Stored data entries:
──────────────────────────────
/-- Aged messages for a queue that come before a message when a slot is freed: those that became aged earlier (R207, R318). -/
def State.agedFor (s : State) (q : Queued) (m : Message) : Nat :=
  (s.sendBuf.filter fun x => x.id != m.id && (match x.aged, m.aged with
      | some i, some j => decide (i < j)
      | some _, none => true
      | none, _ => false) &&
    match s.arrival? x with
    | .take p _ => p.sameQueue q
    | _ => false).length

/-- The interface's R308 step for one record off the fabric is sent to the home of its queue's header; the record of a
later message of the queue waits for it (R318, R337). An address that is not present keeps the record; another failure
drops it with a loss note (DESIGN CHOICE, notes/assumptions/78.md). -/
def State.sendRecord (s : State) (m : Message) : State :=
  let asid := (s.job m.job).asid
  let va := chTagq m.image % 2 ^ 57
  let src := m.port + 4
  if s.reqs.any fun r => r.src == src && r.va == va then s
  else match s.translate asid va false { r := true, w := true, a := true } with
    | (.fail cause info, s1) =>
      if (Trans.fail cause info).holds va then (s1.notePage asid va 3).refuseMessage m
      else (s1.dropSend m.id).postLoss m.job 1 m.port
    | (.ok pa e, s1) =>
      let rec_ := BitVec.ofNat 128 ((m.elems.getD 0 0).toNat + 2 ^ 64 * (m.elems.getD 1 0).toNat)
      (s1.dropSend m.id).postReqs [{ job := m.job, asid, va, pa, leaf := e, sc := 3, src, op := .spawn [rec_] [] none }]

/-- MESSAGE_DELIVERY: the oldest message of a channel entry reaches its destination queue, is refused and kept, is
dropped with a loss note, or leaves for a peer device; one that crosses a lost seam is discarded (R328). -/
def execMessageDelivery (id : Nat) (s : State) : Host.Outcome State Fault Refusal :=
  .next <| match s.sendBuf.find? fun m => m.id == id with
  | none => s
  | some m =>
    if s.dieClock (placeDie m.port) < m.retryAt || (s.sendBuf.any fun x => x.sameEntry m && decide (x.id < m.id)) then s
    else if s.crosses m && !s.spans then s.dropSend id
    else match s.arrival? m with
      | .refuse => s.refuseMessage m
      | .drop port => (s.dropSend id).postLoss m.job 1 port
      | .leave dev => ({ s.dropSend id with outputs := s.outputs ++ [.message dev m.quad m.rank m.image m.job m.elems] } : State).updJob m.job
          fun j => { j with sentOff := j.sentOff + 1 }
      | .record => s.sendRecord m
      | .take q depth =>
        let used := (s.inbox.filter fun x => x.sameQueue q).length
        if depth ≤ used + s.agedFor q m then s.refuseMessage m
        else { s.dropSend id with inbox := s.inbox ++ [q] }

/-- A message comes off the fabric at a die's interface, which counts it as injected and consumed in one step and takes it
into its buffer (R317, R323). One that the interface cannot take yet waits outside. -/
def State.takeMessageOff (s : State) (die : Nat) (m : Message) : State :=
  let port := 64 + die
  let k := chKind m.image
  if !s.dieUp die || (s.job? m.job).isNone || !(s.job m.job).devices.contains m.dev || !(k == 3 || k == 4) || m.elems.isEmpty ||
      7 < m.elems.length || !s.sendRoom port 1 || !s.canCount port m.job then s
  else
    ({ s with nextId := s.nextId + 1, sendBuf := s.sendBuf ++ [{ m with id := s.nextId, port, team := 0, entry := 0, rejects := 0, retryAt := 0, aged := none }] }
      : State).count port m.job fun c => { c with mi := addCount c.mi 1, mc := addCount c.mc 1 }
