/-- Write what waits in a queue and pass commands with an unknown OP. -/
def State.kickQueue (s : State) (q : Nat) : State :=
  let s1 := s.flushQueue q
  s1.skipUnknown q (s1.queue q).entries.length

/-- Read the entries that a doorbell covers and that have not been read, once each (R400). -/
def State.readEntries (s : State) (q : Nat) : State :=
  let c := s.queue q
  if !c.on || c.error then s
  else
    let have_ := c.entries.length
    let want := (c.tail + 2 ^ 64 - c.head) % 2 ^ 64
    s.updQueue q fun c =>
      { c with entries := c.entries ++ (List.range (want - have_)).map fun i =>
          BitVec.ofNat 512 (readNat s.mem (c.qbase + 64 * ((c.head + have_ + i) % c.cap)) 64) }

/-! ### The queue registers (R398 to R400, R403) -/

/-- Shegus runs: some die is out of reset (R404, R408). -/
def State.shegusUp (s : State) : Bool := s.dieUp 0 || s.dieUp 1

/-- TAIL_DOORBELL: the entries up to the new position are read; a position more than the capacity ahead of HEAD sets the
error bit and is not taken (DEDUCED, notes/assumptions/30.md). -/
def execTailDoorbell (q : Nat) (v : DWord) (s : State) : Host.Outcome State Fault Refusal :=
  let c := s.queue q
  .next <|
    if 16 ≤ q || !s.hostPortUp then s
    else if c.cap < (v.toNat + 2 ^ 64 - c.head) % 2 ^ 64 then s.updQueue q fun c => { c with error := true }
    else ((s.updQueue q fun c => { c with tail := v.toNat }).readEntries q).kickQueue q

/-- QCFG_WRITE: the size, the enable with a new first pass of the completion ring, and the error bit, cleared by 1. -/
def execQcfgWrite (q : Nat) (v : DWord) (s : State) : Host.Outcome State Fault Refusal :=
  let x := v.toNat
  .next <|
    if 16 ≤ q || !s.hostPortUp then s
    else
      let s1 := s.updQueue q fun c =>
        { c with lg := x % 16, enable := bit x 4, error := c.error && !bit x 5, phase := if bit x 4 && !c.enable then true else c.phase }
      (s1.readEntries q).kickQueue q

/-- CHEAD_WRITE: the host has consumed completions, and what waited for room is written. -/
def execCheadWrite (q : Nat) (v : DWord) (s : State) : Host.Outcome State Fault Refusal :=
  .next (if 16 ≤ q || !s.hostPortUp then s else (s.updQueue q fun c => { c with chead := v.toNat }).kickQueue q)

/-- REGISTER_WRITE: QBASE (0) and CBASE (1), 4 KiB-aligned; HEAD is read only. -/
def execRegisterWrite (q reg : Nat) (v : DWord) (s : State) : Host.Outcome State Fault Refusal :=
  let x := v.toNat / 4096 * 4096
  .next <|
    if 16 ≤ q || !s.hostPortUp then s
    else match reg with
      | 0 => s.updQueue q fun c => { c with qbase := x }
      | 1 => s.updQueue q fun c => { c with cbase := x }
      | _ => s

/-- What a read of a queue register answers (R5, R398): QBASE, QCFG, CBASE, TAIL, HEAD, CHEAD in the order of their
offsets. TAIL is write only, and reserved bits read as zero. -/
def CmdQueue.register (c : CmdQueue) (reg : Nat) : DWord :=
  BitVec.ofNat 64 (match reg with
    | 0 => c.qbase
    | 1 => c.lg + c.enable.toNat * 2 ^ 4 + c.error.toNat * 2 ^ 5
    | 2 => c.cbase
    | 4 => c.head
    | 5 => c.chead
    | _ => 0)
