-- ==== Sys2Proof/Certificates/Slice0/Obligations.lean ====
section
/-! DEFINITION. The statements for the provers: what each row of the opcode table does, family by family, what the machine
does around it, and what every step keeps. -/

open Sys2Proof Sys2Proof.Machine
/-! ### What the entries compute -/

namespace Sys2Proof.Spec

/-- Lanes, lane width and signedness of an integer type (04_integer.md R111). -/
def lanes (t : Nat) : Nat := if t = 4 ∨ t = 13 then 4 else 1
def laneWidth (t : Nat) : Nat := if t = 4 ∨ t = 13 then 8 else if t = 2 ∨ t = 3 then 64 else 32
def isSigned (t : Nat) : Bool := t = 0 ∨ t = 2 ∨ t = 4

/-- A lane of a value, read as its type. -/
def lane (t v j : Nat) : Int :=
  let x : BitVec (laneWidth t) := BitVec.ofNat _ (v / 2 ^ (laneWidth t * j))
  if isSigned t then x.toInt else x.toNat

/-- The exact result `e` in a lane: modulo 2^w, or clamped to the type's range (R111). -/
def narrowed (t : Nat) (sat : Bool) (e : Int) : Nat :=
  let w := laneWidth t
  let lo : Int := if isSigned t then -2 ^ (w - 1) else 0
  let hi : Int := if isSigned t then 2 ^ (w - 1) - 1 else 2 ^ w - 1
  (BitVec.ofInt w (if sat then (if e < lo then lo else if hi < e then hi else e) else e)).toNat

/-- Source `k` of a thread. -/
def src (xs : List Nat) (k : Nat) : Nat := xs.getD k 0

/-- An integer form computed lane by lane (R111). -/
def lanewise (w : FmtA) (f : Int → Int → Int → Int) (xs : List Nat) : AluOut :=
  let t := w.t.toNat
  let r := fun j => narrowed t (w.m.toNat = 16) (f (lane t (src xs 0) j) (lane t (src xs 1) j) (lane t (src xs 2) j))
  { val := ((List.range (lanes t)).map fun j => r j * 2 ^ (8 * j)).sum }

/-- The width of a raw or floating type in bits, and its registers (R47). -/
def width (t : Nat) : Nat := if t = 2 ∨ t = 3 ∨ t = 6 ∨ t = 12 then 64 else 32
def regs (t : Nat) : Nat := width t / 32

/-- R71's occupancy: 4 threads a clock, 2 with a 64-bit value, at least 6 clocks. -/
def clocks (threads perClock : Nat) : Nat := max 6 ((threads + perClock - 1) / perClock)
def typedClocks (c : Ctx) (t : Nat) : Nat := clocks c.act.length (if width t = 64 then 2 else 4)

/-- The source fields of a format A word at its type. -/
def one (w : FmtA) : List (Nat × Nat) := [(w.s1.toNat, regs w.t.toNat)]
def two (w : FmtA) : List (Nat × Nat) := one w ++ [(w.s2.toNat, regs w.t.toNat)]
def three (w : FmtA) : List (Nat × Nat) := two w ++ [(w.s3.toNat, regs w.t.toNat)]
/-- S1 at the type's width and a 32-bit S2. -/
def oneAndWord (w : FmtA) : List (Nat × Nat) := one w ++ [(w.s2.toNat, 1)]
def words (w : FmtA) (k : Nat) : List (Nat × Nat) := [(w.s1.toNat, 1), (w.s2.toNat, 1), (w.s3.toNat, 1)].take k

/-- A form on raw bits, as a bit vector of the type's width (R114). -/
def onBits (w : FmtA) (f : (n : Nat) → BitVec n → BitVec n → BitVec n) (xs : List Nat) : AluOut :=
  { val := (f (width w.t.toNat) (BitVec.ofNat _ (src xs 0)) (BitVec.ofNat _ (src xs 1))).toNat }

/-- The number whose bit `j`, for `j` below `n`, is `f j`. -/
def fromBits (n : Nat) (f : Nat → Bool) : Nat := ((List.range n).map fun j => if f j then 2 ^ j else 0).sum

/-- A format I immediate at its width: with H = 1 sign-extended to 64 bits (R113). -/
def immediate (w : FmtI) : Nat := if w.h = 1 then (w.imm.signExtend 64).toNat else w.imm.toNat

/-- Bits `[pos + n - 1 : pos]` moved down, with copies of the top one above where signed (BFX, R116). -/
def extracted (w : FmtA) (x ctl : Nat) : Nat :=
  let wd := width w.t.toNat
  let pos := ctl % 2 ^ 8
  let len := ctl / 2 ^ 8 % 2 ^ 8
  let n := min len (wd - pos)
  if wd ≤ pos ∨ len = 0 then 0
  else fromBits wd fun j => if j < n then x.testBit (pos + j) else isSigned w.t.toNat && x.testBit (pos + n - 1)

/-- `base` with bits `[pos + n - 1 : pos]` taken from the low bits of `ins` (BFI, R116). -/
def inserted (w : FmtA) (base ins ctl : Nat) : Nat :=
  let wd := width w.t.toNat
  let pos := ctl % 2 ^ 8
  let len := ctl / 2 ^ 8 % 2 ^ 8
  let n := min len (wd - pos)
  if wd ≤ pos ∨ len = 0 then base
  else fromBits wd fun j => if pos ≤ j ∧ j < pos + n then ins.testBit (j - pos) else base.testBit j

/-- A condition of ISETP (R117). -/
def holds (cond : Nat) (x y : Int) : Bool :=
  if cond = 0 then x = y else if cond = 1 then x ≠ y else if cond = 2 then x < y else if cond = 3 then x ≤ y
  else if cond = 4 then x > y else x ≥ y

end Sys2Proof.Spec

open Sys2Proof.Spec

/-! ### Integer words -/

/-- Two- and three-source integer arithmetic: the exact result of each lane, wrapped or clamped (04_integer.md R111, R112). -/
def Sys2Proof.Spec.IntegerArithmeticResults : Prop :=
  ∀ p ∈ ([(.iadd, two, fun x y _ => x + y), (.isub, two, fun x y _ => x - y), (.imul, two, fun x y _ => x * y),
      (.imad, three, fun x y z => x * y + z), (.imin, two, fun x y _ => if x ≤ y then x else y),
      (.imax, two, fun x y _ => if x ≤ y then y else x), (.iabs, one, fun x _ _ => (x.natAbs : Int)),
      (.ineg, one, fun x _ _ => -x)] :
      List ((FmtA → Instr) × (FmtA → List (Nat × Nat)) × (Int → Int → Int → Int))),
    ∀ w s c, Runs (p.1 w) s c →
      ShortResult (p.1 w) s c (p.2.1 w) w.d.toNat (regs w.t.toNat) (typedClocks c w.t.toNat) fun _ => lanewise w p.2.2

/-- IMULH: the high half of the exact product (R112). -/
def Sys2Proof.Spec.IntegerHighProductResult : Prop :=
  ∀ w s c, Runs (.imulh w) s c →
    ShortResult (.imulh w) s c (two w) w.d.toNat (regs w.t.toNat) (typedClocks c w.t.toNat) fun _ xs =>
      let n := width w.t.toNat
      let x := lane w.t.toNat (src xs 0) 0
      let y := lane w.t.toNat (src xs 1) 0
      { val := (BitVec.ofInt (2 * n) (x * y)).toNat / 2 ^ n }

/-- The forms with an immediate (R113). -/
def Sys2Proof.Spec.ImmediateResults : Prop :=
  (∀ p ∈ ([(.iaddi, fun _ x y => x + y), (.imuli, fun _ x y => x * y), (.andi, fun _ x y => x &&& y),
      (.ori, fun _ x y => x ||| y), (.xori, fun _ x y => x ^^^ y)] : List ((FmtI → Instr) × ((n : Nat) → BitVec n → BitVec n → BitVec n))),
    ∀ w s c, Runs (p.1 w) s c →
      ShortResult (p.1 w) s c [(w.s1.toNat, 1 + w.h.toNat)] w.d.toNat (1 + w.h.toNat)
        (clocks c.act.length (if w.h = 1 then 2 else 4)) fun _ xs =>
          { val := (p.2 (32 * (1 + w.h.toNat)) (BitVec.ofNat _ (src xs 0)) (BitVec.ofNat _ (immediate w))).toNat }) ∧
  ∀ w s c, Runs (.movi w) s c →
    ShortResult (.movi w) s c [] w.d.toNat (1 + w.h.toNat) (clocks c.act.length (if w.h = 1 then 2 else 4)) fun _ _ =>
      { val := immediate w }

/-- AND, OR, XOR, NOT (R114). -/
def Sys2Proof.Spec.LogicResults : Prop :=
  ∀ p ∈ ([(.and, two, fun _ x y => x &&& y), (.or, two, fun _ x y => x ||| y), (.xor, two, fun _ x y => x ^^^ y),
      (.not, one, fun _ x _ => ~~~x)] :
      List ((FmtA → Instr) × (FmtA → List (Nat × Nat)) × ((n : Nat) → BitVec n → BitVec n → BitVec n))),
    ∀ w s c, Runs (p.1 w) s c →
      ShortResult (p.1 w) s c (p.2.1 w) w.d.toNat (regs w.t.toNat) (typedClocks c w.t.toNat) fun _ => onBits w p.2.2

/-- POPC, CLZ and BREV (R114): the number of set bits, of zero bits above the highest set one, and the reversed bits. -/
def Sys2Proof.Spec.BitCountResults : Prop :=
  ∀ w s c,
    (Runs (.popc w) s c → ShortResult (.popc w) s c (one w) w.d.toNat 1 (typedClocks c w.t.toNat) fun _ xs =>
      { val := ((List.range (width w.t.toNat)).filter fun j => (src xs 0).testBit j).length }) ∧
    (Runs (.clz w) s c → ShortResult (.clz w) s c (one w) w.d.toNat 1 (typedClocks c w.t.toNat) fun _ xs =>
      { val := if src xs 0 = 0 then width w.t.toNat else width w.t.toNat - 1 - Nat.log2 (src xs 0) }) ∧
    (Runs (.brev w) s c →
      ShortResult (.brev w) s c (one w) w.d.toNat (regs w.t.toNat) (typedClocks c w.t.toNat) fun _ xs =>
        { val := fromBits (width w.t.toNat) fun j => (src xs 0).testBit (width w.t.toNat - 1 - j) })

/-- SHL, SHR, SAR and FSH (R115): a count of the width or more leaves zero, or for SAR all sign bits. -/
def Sys2Proof.Spec.ShiftResults : Prop :=
  ∀ w s c,
    (∀ p ∈ ([(.shl, fun n x k => (BitVec.ofNat n x <<< k).toNat), (.shr, fun n x k => (BitVec.ofNat n x >>> k).toNat),
        (.sar, fun n x k => ((BitVec.ofNat n x).sshiftRight k).toNat)] : List ((FmtA → Instr) × (Nat → Nat → Nat → Nat))),
      Runs (p.1 w) s c →
      ShortResult (p.1 w) s c (oneAndWord w) w.d.toNat (regs w.t.toNat) (typedClocks c w.t.toNat) fun _ xs =>
        { val := p.2 (width w.t.toNat) (src xs 0) (src xs 1) }) ∧
    (Runs (.fsh w) s c → ShortResult (.fsh w) s c (words w 3) w.d.toNat 1 (clocks c.act.length 4) fun _ xs =>
      { val := ((BitVec.ofNat 32 (src xs 0) ++ BitVec.ofNat 32 (src xs 1) : BitVec 64) >>> (src xs 2 % 64)).toNat % 2 ^ 32 })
──────────────────────────────
Filter the entries above down to the lines that contain "laneWidth".

def laneWidth (t : Nat) : Nat := if t = 4 ∨ t = 13 then 8 else if t = 2 ∨ t = 3 then 64 else 32
  let x : BitVec (laneWidth t) := BitVec.ofNat _ (v / 2 ^ (laneWidth t * j))
  let w := laneWidth t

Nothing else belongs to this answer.